» **Problem to work on**: Nothing below is to be printed except the lines between the line holding "match s.readBytes (s.pc" and the line holding "s.mem.wf = true", inclusive, each exactly as it appears.

:: Data for processing ::

-- ==== Sys2Proof/Machine/Fetch.lean ====
section
/-! DEFINITION. The opcode fetch, the lookup and the reading of the operand bytes (40_engine.md R82 to R85), and the placing
of an instruction where the next fetch finds it. -/

namespace Sys2Proof.Machine

/-- The instruction at PC, or the record of the fault met while fetching it. The opcode byte is read first, then looked
up, then the operand bytes are read, lowest address first (R51, R138). -/
def State.fetch (s : State) : Except FaultRecord Instr :=
  match s.memRead s.pc with
  | .error _ => .error (.memoryFault s.pc none s.pc)
  | .ok op =>
    match lookup op with
    | none => .error (.decodeError op s.pc)
    | some d =>
      match s.readBytes (s.pc + 1#16) (d.length - 1) with
      | .error c => .error (c.record d.mnemonic op s.pc)
      | .ok bs =>
        match decode (op :: bs) with
        | .ok (i, _) => .ok i
        | .error (.noForm m _) => .error (.invalidAddressingMode m op s.pc)
        | .error _ => .error (.decodeError op s.pc)

/-- The memory with bytes stored from address `a` on, addresses taken mod 65536, an address that holds no byte skipped. -/
def State.storeBytes (s : State) : Addr → List Byte → State
  | _, [] => s
  | a, b :: t =>
    match s.memWrite a b with
    | .error _ => State.storeBytes s (a + 1#16) t
    | .ok s' => State.storeBytes s' (a + 1#16) t

/-- The bytes stored at PC, and the run state Running, in which alone a step is defined (R81). -/
def State.placeInstruction (s : State) (bs : List Byte) : State := (s.storeBytes s.pc bs).setRunState .running

end Sys2Proof.Machine
end

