-- ==== Sys2Proof/Safety.lean ====
section
/-! DEFINITION. What holds in every state of a machine driven through its control surface, and what a clean run is. -/

namespace Sys2Proof.Machine

/-- The invariant every step and every host operation keeps: memory in canonical form and within MEM_SIZE (20_memory.md
R35), and status bits 2 to 5 zero (10_state.md R22). -/
abbrev State.Inv (s : State) : Prop :=
  s.mem.wf = true ∧ s.mem.within s.params.memSize.bytes = true ∧ s.p &&& 0x3C#8 = 0x00#8

/-- The states a host can bring a core into (10_state.md R19, 70_reset_and_hazards.md R149): from construction with any
parameters, through load, reset, the start of run, poke, and steps. Inspection and peek change nothing. -/
inductive Reachable : State → Prop where
  | construct (params : Config.Params) : Reachable (Control.construct params)
  | load {s t : State} (program : List Byte) : Reachable s → Control.load program s = .ok t → Reachable t
  | reset {s t : State} : Reachable s → Control.reset s = .ok t → Reachable t
  | beginRun {s t : State} : Reachable s → Control.beginRun s = .ok t → Reachable t
  | poke {s t : State} (a : Addr) (v : Byte) : Reachable s → Control.poke a v s = .ok t → Reachable t
  | step {s t : State} : Reachable s → Sys2Proof.Machine.step s = .next t → Reachable t

/-- The run state is Faulted. -/
def State.isFaulted (s : State) : Bool := s.faultRecord.isSome

/-- No state the core comes to within `n` steps is Faulted. -/
def FaultFree (n : Nat) (s : State) : Prop :=
  ∀ k, k ≤ n → ∀ t, Sys2Proof.core.run k s = .next t → State.isFaulted t = false

end Sys2Proof.Machine
end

:::

» **Solved problem**:
      match s.readBytes (s.pc + 1#16) (d.length - 1) with
      | .error c => .error (c.record d.mnemonic op s.pc)
      | .ok bs =>
        match decode (op :: bs) with
        | .ok (i, _) => .ok i
        | .error (.noForm m _) => .error (.invalidAddressingMode m op s.pc)
        | .error _ => .error (.decodeError op s.pc)

/-- The memory with bytes stored from address `a` on, addresses taken mod 65536, an address that holds no byte skipped. -/
def State.storeBytes (s : State) : Addr → List Byte → State
  | _, [] => s
  | a, b :: t =>
    match s.memWrite a b with
    | .error _ => State.storeBytes s (a + 1#16) t
    | .ok s' => State.storeBytes s' (a + 1#16) t

/-- The bytes stored at PC, and the run state Running, in which alone a step is defined (R81). -/
def State.placeInstruction (s : State) (bs : List Byte) : State := (s.storeBytes s.pc bs).setRunState .running

end Sys2Proof.Machine
end

-- ==== Sys2Proof/Safety.lean ====
section
/-! DEFINITION. What holds in every state of a machine driven through its control surface, and what a clean run is. -/

namespace Sys2Proof.Machine

/-- The invariant every step and every host operation keeps: memory in canonical form and within MEM_SIZE (20_memory.md
R35), and status bits 2 to 5 zero (10_state.md R22). -/
abbrev State.Inv (s : State) : Prop :=
  s.mem.wf = true ∧ s.mem.within s.params.memSize.bytes = true ∧ s.p &&& 0x3C#8 = 0x00#8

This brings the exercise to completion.